§ **Source records**
/-- `LEN16` is the number of bytes that follow it wherever 16 bits hold that number. -/
theorem len16_toNat {data : Bytes} (fits : data.length ≤ 65535) : (len16 data).toNat = data.length := by
  rw [len16, if_pos fits]
  exact Nat.mod_eq_of_lt (by omega)

/-- Settles O12: on an instance COBS_ENCODE only replies, and the two bytes before the frame are those of `LEN16`. -/
theorem cobsEncodeReturnsFrame : Obligations.CobsEncodeReturnsFrame := by
  refine ⟨dataForm_of_decode fun _ => rfl, fun x s legal =>
    ⟨(len16 (cobsFrame x)).extractLsb' 8 8, (len16 (cobsFrame x)).extractLsb' 0 8, ?_, fun fits => ?_⟩⟩
  · rw [exec_eq, onInstance_of_legal _ legal]
    rfl
  · rw [← Laws.ofBe16_toNat, Laws.ofBe16_be16]
    exact len16_toNat fits

end Sys2Proof.Machine
end

section
/-! PROOFS. 41_frame_codec.md R170, R172: the run decoder's turns and the runs it cannot decode. -/

namespace Sys2Proof.Machine

open Sys2Proof

/-- A code byte is not zero, so a group takes at least its code byte (30_encoding.md R108). -/
theorem toNat_pos_of_zero_notMem {k : Byte} {rest : Bytes} (noZero : 0x00#8 ∉ k :: rest) : 0 < k.toNat := by
  have notZero : k ≠ 0#8 := fun zero => noZero (zero ▸ List.mem_cons_self)
  exact Nat.pos_of_ne_zero fun zero => notZero (BitVec.eq_of_toNat_eq zero)

/-- Settles O14: `cobsDecodeRun_cons` counts a group's bytes from behind its code byte, the rule from the code byte
on. -/
theorem runDecoderFollowsPseudocode : Obligations.RunDecoderFollowsPseudocode := by
  refine ⟨rfl, fun k rest noZero => ?_⟩
  have positive := toNat_pos_of_zero_notMem noZero
  have ends : rest.drop (k.toNat - 1) = [] ↔ rest.length ≤ k.toNat - 1 := List.drop_eq_nil_iff
  rw [cobsDecodeRun_cons, List.length_cons]
  obtain overruns | meets | goesOn := lt_trichotomy (rest.length + 1) k.toNat
  · rw [if_pos (by omega), if_pos overruns]
  · rw [if_neg (by omega), if_pos (ends.mpr (by omega)), if_neg (by omega), if_pos meets.symm,
      List.take_of_length_le (by omega)]
  · have notFull : k = 0xFF#8 ↔ ¬ k.toNat < 0xFF := by
      rw [← BitVec.toNat_inj, BitVec.toNat_ofNat]
      omega
    rw [if_neg (by omega), if_neg (by rw [ends]; omega), if_neg goesOn.not_gt, if_neg goesOn.ne,
      List.drop_cons positive]
    simp only [notFull, ite_not, List.append_assoc]

/-- A run is corrupt in its first group, or behind it. -/
theorem cobsDecodeRun_cons_eq_none {k : Byte} {rest : Bytes} (noZero : 0x00#8 ∉ k :: rest) :
    cobsDecodeRun (k :: rest) = none ↔ (k :: rest).length < k.toNat ∨
      k.toNat < (k :: rest).length ∧ cobsDecodeRun ((k :: rest).drop k.toNat) = none := by
  rw [runDecoderFollowsPseudocode.2 k rest noZero]
  obtain past | meets | goesOn := lt_trichotomy (k :: rest).length k.toNat
  · rw [if_pos past]
    exact iff_of_true rfl (.inl past)
  · rw [if_neg meets.not_lt, if_pos meets.symm]
    exact iff_of_false nofun (by omega)
  · rw [if_neg goesOn.not_gt, if_neg goesOn.ne, Option.map_eq_none_iff, or_iff_right goesOn.not_gt,
      and_iff_right goesOn]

§ **Work required**
Report every line containing the string "have" in the material.

§ **The answer**
  have notZero : k ≠ 0#8 := fun zero => noZero (zero ▸ List.mem_cons_self)
  have positive := toNat_pos_of_zero_notMem noZero
  have ends : rest.drop (k.toNat - 1) = [] ↔ rest.length ≤ k.toNat - 1 := List.drop_eq_nil_iff
  · have notFull : k = 0xFF#8 ↔ ¬ k.toNat < 0xFF := by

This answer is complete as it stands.